* [Your assignment]: Each line starting at the one that contains "o v).start = s.start := rfl" and ending at the one that contains "o v).board = s.board := rfl" must be returned exactly, and the rest of the listing is left out.

§ §

section
variable (k v : Nat)
@[simp] theorem State.wrN_pending : (s.wrN k v).pending = s.pending := rfl
@[simp] theorem State.wrN_core : (s.wrN k v).core = s.core := rfl
@[simp] theorem State.wrN_agent : (s.wrN k v).agent = s.agent := rfl
@[simp] theorem State.wrN_start : (s.wrN k v).start = s.start := rfl
@[simp] theorem State.wrN_power : (s.wrN k v).power = s.power := rfl
@[simp] theorem State.wrN_conv : (s.wrN k v).conv = s.conv := rfl
@[simp] theorem State.wrN_loads : (s.wrN k v).loads = s.loads := rfl
@[simp] theorem State.wrN_eq : (s.wrN k v).eq = s.eq := rfl
@[simp] theorem State.wrN_pool : (s.wrN k v).pool = s.pool := rfl
@[simp] theorem State.wrN_frame : (s.wrN k v).frame = s.frame := rfl
@[simp] theorem State.wrN_berth : (s.wrN k v).berth = s.berth := rfl
@[simp] theorem State.wrN_basin : (s.wrN k v).basin = s.basin := rfl
@[simp] theorem State.wrN_rest : (s.wrN k v).rest = s.rest := rfl
@[simp] theorem State.wrN_key : (s.wrN k v).key = s.key := rfl
@[simp] theorem State.wrN_timing : (s.wrN k v).timing = s.timing := rfl
@[simp] theorem State.wrN_towpath : (s.wrN k v).towpath = s.towpath := rfl
@[simp] theorem State.wrN_engine : (s.wrN k v).engine = s.engine := rfl
@[simp] theorem State.wrN_sup : (s.wrN k v).sup = s.sup := rfl
@[simp] theorem State.wrN_integ : (s.wrN k v).integ = s.integ := rfl
@[simp] theorem State.wrN_board : (s.wrN k v).board = s.board := rfl
end

section
variable (k n : Nat)
@[simp] theorem State.incBy_pending : (s.incBy k n).pending = s.pending := rfl
@[simp] theorem State.incBy_core : (s.incBy k n).core = s.core := rfl
@[simp] theorem State.incBy_agent : (s.incBy k n).agent = s.agent := rfl
@[simp] theorem State.incBy_start : (s.incBy k n).start = s.start := rfl
@[simp] theorem State.incBy_power : (s.incBy k n).power = s.power := rfl
@[simp] theorem State.incBy_conv : (s.incBy k n).conv = s.conv := rfl
@[simp] theorem State.incBy_loads : (s.incBy k n).loads = s.loads := rfl
@[simp] theorem State.incBy_eq : (s.incBy k n).eq = s.eq := rfl
@[simp] theorem State.incBy_pool : (s.incBy k n).pool = s.pool := rfl
@[simp] theorem State.incBy_frame : (s.incBy k n).frame = s.frame := rfl
@[simp] theorem State.incBy_berth : (s.incBy k n).berth = s.berth := rfl
@[simp] theorem State.incBy_basin : (s.incBy k n).basin = s.basin := rfl
@[simp] theorem State.incBy_rest : (s.incBy k n).rest = s.rest := rfl
@[simp] theorem State.incBy_key : (s.incBy k n).key = s.key := rfl
@[simp] theorem State.incBy_timing : (s.incBy k n).timing = s.timing := rfl
@[simp] theorem State.incBy_towpath : (s.incBy k n).towpath = s.towpath := rfl
@[simp] theorem State.incBy_engine : (s.incBy k n).engine = s.engine := rfl
@[simp] theorem State.incBy_sup : (s.incBy k n).sup = s.sup := rfl
@[simp] theorem State.incBy_integ : (s.incBy k n).integ = s.integ := rfl
@[simp] theorem State.incBy_board : (s.incBy k n).board = s.board := rfl
end

section
variable (k : Nat)
@[simp] theorem State.inc_pending : (s.inc k).pending = s.pending := rfl
@[simp] theorem State.inc_core : (s.inc k).core = s.core := rfl
@[simp] theorem State.inc_agent : (s.inc k).agent = s.agent := rfl
@[simp] theorem State.inc_start : (s.inc k).start = s.start := rfl
@[simp] theorem State.inc_power : (s.inc k).power = s.power := rfl
@[simp] theorem State.inc_conv : (s.inc k).conv = s.conv := rfl
@[simp] theorem State.inc_loads : (s.inc k).loads = s.loads := rfl
@[simp] theorem State.inc_eq : (s.inc k).eq = s.eq := rfl
@[simp] theorem State.inc_pool : (s.inc k).pool = s.pool := rfl
@[simp] theorem State.inc_frame : (s.inc k).frame = s.frame := rfl
@[simp] theorem State.inc_berth : (s.inc k).berth = s.berth := rfl
@[simp] theorem State.inc_basin : (s.inc k).basin = s.basin := rfl
@[simp] theorem State.inc_rest : (s.inc k).rest = s.rest := rfl
@[simp] theorem State.inc_key : (s.inc k).key = s.key := rfl
@[simp] theorem State.inc_timing : (s.inc k).timing = s.timing := rfl
@[simp] theorem State.inc_towpath : (s.inc k).towpath = s.towpath := rfl
@[simp] theorem State.inc_engine : (s.inc k).engine = s.engine := rfl
@[simp] theorem State.inc_sup : (s.inc k).sup = s.sup := rfl
@[simp] theorem State.inc_integ : (s.inc k).integ = s.integ := rfl
@[simp] theorem State.inc_board : (s.inc k).board = s.board := rfl
end

section
variable (c o a : Nat)
@[simp] theorem State.raise_pending : (s.raise c o a).pending = s.pending := rfl
@[simp] theorem State.raise_regs : (s.raise c o a).regs = s.regs := rfl
@[simp] theorem State.raise_agent : (s.raise c o a).agent = s.agent := rfl
@[simp] theorem State.raise_start : (s.raise c o a).start = s.start := rfl
@[simp] theorem State.raise_power : (s.raise c o a).power = s.power := rfl
@[simp] theorem State.raise_conv : (s.raise c o a).conv = s.conv := rfl
@[simp] theorem State.raise_loads : (s.raise c o a).loads = s.loads := rfl
@[simp] theorem State.raise_eq : (s.raise c o a).eq = s.eq := rfl
@[simp] theorem State.raise_pool : (s.raise c o a).pool = s.pool := rfl
@[simp] theorem State.raise_frame : (s.raise c o a).frame = s.frame := rfl
@[simp] theorem State.raise_berth : (s.raise c o a).berth = s.berth := rfl
@[simp] theorem State.raise_basin : (s.raise c o a).basin = s.basin := rfl
@[simp] theorem State.raise_rest : (s.raise c o a).rest = s.rest := rfl
@[simp] theorem State.raise_key : (s.raise c o a).key = s.key := rfl
@[simp] theorem State.raise_timing : (s.raise c o a).timing = s.timing := rfl
@[simp] theorem State.raise_towpath : (s.raise c o a).towpath = s.towpath := rfl
@[simp] theorem State.raise_engine : (s.raise c o a).engine = s.engine := rfl
@[simp] theorem State.raise_sup : (s.raise c o a).sup = s.sup := rfl
@[simp] theorem State.raise_integ : (s.raise c o a).integ = s.integ := rfl
@[simp] theorem State.raise_board : (s.raise c o a).board = s.board := rfl
@[simp] theorem State.raise_rd (i : Nat) : (s.raise c o a).rd i = s.rd i := rfl
@[simp] theorem State.raise_rdN (i : Nat) : (s.raise c o a).rdN i = s.rdN i := rfl
end

section
variable (d v : Nat)
@[simp] theorem State.setDom_pending : (s.setDom d v).pending = s.pending := rfl
@[simp] theorem State.setDom_regs : (s.setDom d v).regs = s.regs := rfl
@[simp] theorem State.setDom_core : (s.setDom d v).core = s.core := rfl
@[simp] theorem State.setDom_agent : (s.setDom d v).agent = s.agent := rfl
@[simp] theorem State.setDom_start : (s.setDom d v).start = s.start := rfl
@[simp] theorem State.setDom_conv : (s.setDom d v).conv = s.conv := rfl
@[simp] theorem State.setDom_loads : (s.setDom d v).loads = s.loads := rfl
@[simp] theorem State.setDom_eq : (s.setDom d v).eq = s.eq := rfl
@[simp] theorem State.setDom_pool : (s.setDom d v).pool = s.pool := rfl
@[simp] theorem State.setDom_frame : (s.setDom d v).frame = s.frame := rfl
@[simp] theorem State.setDom_berth : (s.setDom d v).berth = s.berth := rfl
@[simp] theorem State.setDom_basin : (s.setDom d v).basin = s.basin := rfl
@[simp] theorem State.setDom_rest : (s.setDom d v).rest = s.rest := rfl
@[simp] theorem State.setDom_key : (s.setDom d v).key = s.key := rfl
@[simp] theorem State.setDom_timing : (s.setDom d v).timing = s.timing := rfl
@[simp] theorem State.setDom_towpath : (s.setDom d v).towpath = s.towpath := rfl
@[simp] theorem State.setDom_engine : (s.setDom d v).engine = s.engine := rfl
@[simp] theorem State.setDom_sup : (s.setDom d v).sup = s.sup := rfl
@[simp] theorem State.setDom_integ : (s.setDom d v).integ = s.integ := rfl
@[simp] theorem State.setDom_board : (s.setDom d v).board = s.board := rfl
@[simp] theorem State.setDom_rd (i : Nat) : (s.setDom d v).rd i = s.rd i := rfl
@[simp] theorem State.setDom_rdN (i : Nat) : (s.setDom d v).rdN i = s.rdN i := rfl
@[simp] theorem State.setDom_dom : (s.setDom d v).dom d = v := tget_tset_self _ _ _ _
end

section
variable (o v : Nat)
@[simp] theorem State.setBar_pending : (s.setBar o v).pending = s.pending := rfl
@[simp] theorem State.setBar_regs : (s.setBar o v).regs = s.regs := rfl
@[simp] theorem State.setBar_core : (s.setBar o v).core = s.core := rfl
@[simp] theorem State.setBar_start : (s.setBar o v).start = s.start := rfl
@[simp] theorem State.setBar_power : (s.setBar o v).power = s.power := rfl
@[simp] theorem State.setBar_conv : (s.setBar o v).conv = s.conv := rfl
@[simp] theorem State.setBar_loads : (s.setBar o v).loads = s.loads := rfl
@[simp] theorem State.setBar_eq : (s.setBar o v).eq = s.eq := rfl
@[simp] theorem State.setBar_pool : (s.setBar o v).pool = s.pool := rfl
@[simp] theorem State.setBar_frame : (s.setBar o v).frame = s.frame := rfl
@[simp] theorem State.setBar_berth : (s.setBar o v).berth = s.berth := rfl
@[simp] theorem State.setBar_basin : (s.setBar o v).basin = s.basin := rfl
@[simp] theorem State.setBar_rest : (s.setBar o v).rest = s.rest := rfl
@[simp] theorem State.setBar_key : (s.setBar o v).key = s.key := rfl
@[simp] theorem State.setBar_timing : (s.setBar o v).timing = s.timing := rfl
@[simp] theorem State.setBar_towpath : (s.setBar o v).towpath = s.towpath := rfl
@[simp] theorem State.setBar_engine : (s.setBar o v).engine = s.engine := rfl
@[simp] theorem State.setBar_sup : (s.setBar o v).sup = s.sup := rfl
@[simp] theorem State.setBar_integ : (s.setBar o v).integ = s.integ := rfl
@[simp] theorem State.setBar_board : (s.setBar o v).board = s.board := rfl
@[simp] theorem State.setBar_rd (i : Nat) : (s.setBar o v).rd i = s.rd i := rfl
@[simp] theorem State.setBar_rdN (i : Nat) : (s.setBar o v).rdN i = s.rdN i := rfl
end

section
variable (n : Nat) (x : Session)
@[simp] theorem State.setSession_pending : (s.setSession n x).pending = s.pending := rfl
@[simp] theorem State.setSession_regs : (s.setSession n x).regs = s.regs := rfl
@[simp] theorem State.setSession_core : (s.setSession n x).core = s.core := rfl
@[simp] theorem State.setSession_start : (s.setSession n x).start = s.start := rfl
@[simp] theorem State.setSession_power : (s.setSession n x).power = s.power := rfl
@[simp] theorem State.setSession_conv : (s.setSession n x).conv = s.conv := rfl
@[simp] theorem State.setSession_loads : (s.setSession n x).loads = s.loads := rfl
@[simp] theorem State.setSession_eq : (s.setSession n x).eq = s.eq := rfl
@[simp] theorem State.setSession_pool : (s.setSession n x).pool = s.pool := rfl
@[simp] theorem State.setSession_frame : (s.setSession n x).frame = s.frame := rfl
@[simp] theorem State.setSession_berth : (s.setSession n x).berth = s.berth := rfl
@[simp] theorem State.setSession_basin : (s.setSession n x).basin = s.basin := rfl
@[simp] theorem State.setSession_rest : (s.setSession n x).rest = s.rest := rfl
@[simp] theorem State.setSession_key : (s.setSession n x).key = s.key := rfl
@[simp] theorem State.setSession_timing : (s.setSession n x).timing = s.timing := rfl
@[simp] theorem State.setSession_towpath : (s.setSession n x).towpath = s.towpath := rfl
@[simp] theorem State.setSession_engine : (s.setSession n x).engine = s.engine := rfl
@[simp] theorem State.setSession_sup : (s.setSession n x).sup = s.sup := rfl
@[simp] theorem State.setSession_integ : (s.setSession n x).integ = s.integ := rfl
@[simp] theorem State.setSession_board : (s.setSession n x).board = s.board := rfl
@[simp] theorem State.setSession_rd (i : Nat) : (s.setSession n x).rd i = s.rd i := rfl
@[simp] theorem State.setSession_rdN (i : Nat) : (s.setSession n x).rdN i = s.rdN i := rfl
@[simp] theorem State.setSession_session : (s.setSession n x).session n = x := tget_tset_self _ _ _ _
end

section
variable (r : Nat) (x : Agc)
@[simp] theorem State.setAgc_pending : (s.setAgc r x).pending = s.pending := rfl
@[simp] theorem State.setAgc_regs : (s.setAgc r x).regs = s.regs := rfl
@[simp] theorem State.setAgc_core : (s.setAgc r x).core = s.core := rfl
@[simp] theorem State.setAgc_agent : (s.setAgc r x).agent = s.agent := rfl
@[simp] theorem State.setAgc_start : (s.setAgc r x).start = s.start := rfl
@[simp] theorem State.setAgc_power : (s.setAgc r x).power = s.power := rfl
@[simp] theorem State.setAgc_loads : (s.setAgc r x).loads = s.loads := rfl
@[simp] theorem State.setAgc_eq : (s.setAgc r x).eq = s.eq := rfl
@[simp] theorem State.setAgc_pool : (s.setAgc r x).pool = s.pool := rfl
@[simp] theorem State.setAgc_frame : (s.setAgc r x).frame = s.frame := rfl
@[simp] theorem State.setAgc_berth : (s.setAgc r x).berth = s.berth := rfl
@[simp] theorem State.setAgc_basin : (s.setAgc r x).basin = s.basin := rfl
@[simp] theorem State.setAgc_rest : (s.setAgc r x).rest = s.rest := rfl
@[simp] theorem State.setAgc_key : (s.setAgc r x).key = s.key := rfl
@[simp] theorem State.setAgc_timing : (s.setAgc r x).timing = s.timing := rfl
@[simp] theorem State.setAgc_towpath : (s.setAgc r x).towpath = s.towpath := rfl
@[simp] theorem State.setAgc_engine : (s.setAgc r x).engine = s.engine := rfl
@[simp] theorem State.setAgc_sup : (s.setAgc r x).sup = s.sup := rfl
@[simp] theorem State.setAgc_integ : (s.setAgc r x).integ = s.integ := rfl
@[simp] theorem State.setAgc_board : (s.setAgc r x).board = s.board := rfl
@[simp] theorem State.setAgc_rd (i : Nat) : (s.setAgc r x).rd i = s.rd i := rfl
@[simp] theorem State.setAgc_rdN (i : Nat) : (s.setAgc r x).rdN i = s.rdN i := rfl
@[simp] theorem State.setAgc_agc : (s.setAgc r x).agc r = x := tget_tset_self _ _ _ _
end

§ §

* [Result below]:
@[simp] theorem State.setBar_start : (s.setBar o v).start = s.start := rfl
@[simp] theorem State.setBar_power : (s.setBar o v).power = s.power := rfl
@[simp] theorem State.setBar_conv : (s.setBar o v).conv = s.conv := rfl
@[simp] theorem State.setBar_loads : (s.setBar o v).loads = s.loads := rfl
@[simp] theorem State.setBar_eq : (s.setBar o v).eq = s.eq := rfl
@[simp] theorem State.setBar_pool : (s.setBar o v).pool = s.pool := rfl
@[simp] theorem State.setBar_frame : (s.setBar o v).frame = s.frame := rfl
@[simp] theorem State.setBar_berth : (s.setBar o v).berth = s.berth := rfl
@[simp] theorem State.setBar_basin : (s.setBar o v).basin = s.basin := rfl
@[simp] theorem State.setBar_rest : (s.setBar o v).rest = s.rest := rfl
@[simp] theorem State.setBar_key : (s.setBar o v).key = s.key := rfl
@[simp] theorem State.setBar_timing : (s.setBar o v).timing = s.timing := rfl
@[simp] theorem State.setBar_towpath : (s.setBar o v).towpath = s.towpath := rfl
@[simp] theorem State.setBar_engine : (s.setBar o v).engine = s.engine := rfl
@[simp] theorem State.setBar_sup : (s.setBar o v).sup = s.sup := rfl
@[simp] theorem State.setBar_integ : (s.setBar o v).integ = s.integ := rfl
@[simp] theorem State.setBar_board : (s.setBar o v).board = s.board := rfl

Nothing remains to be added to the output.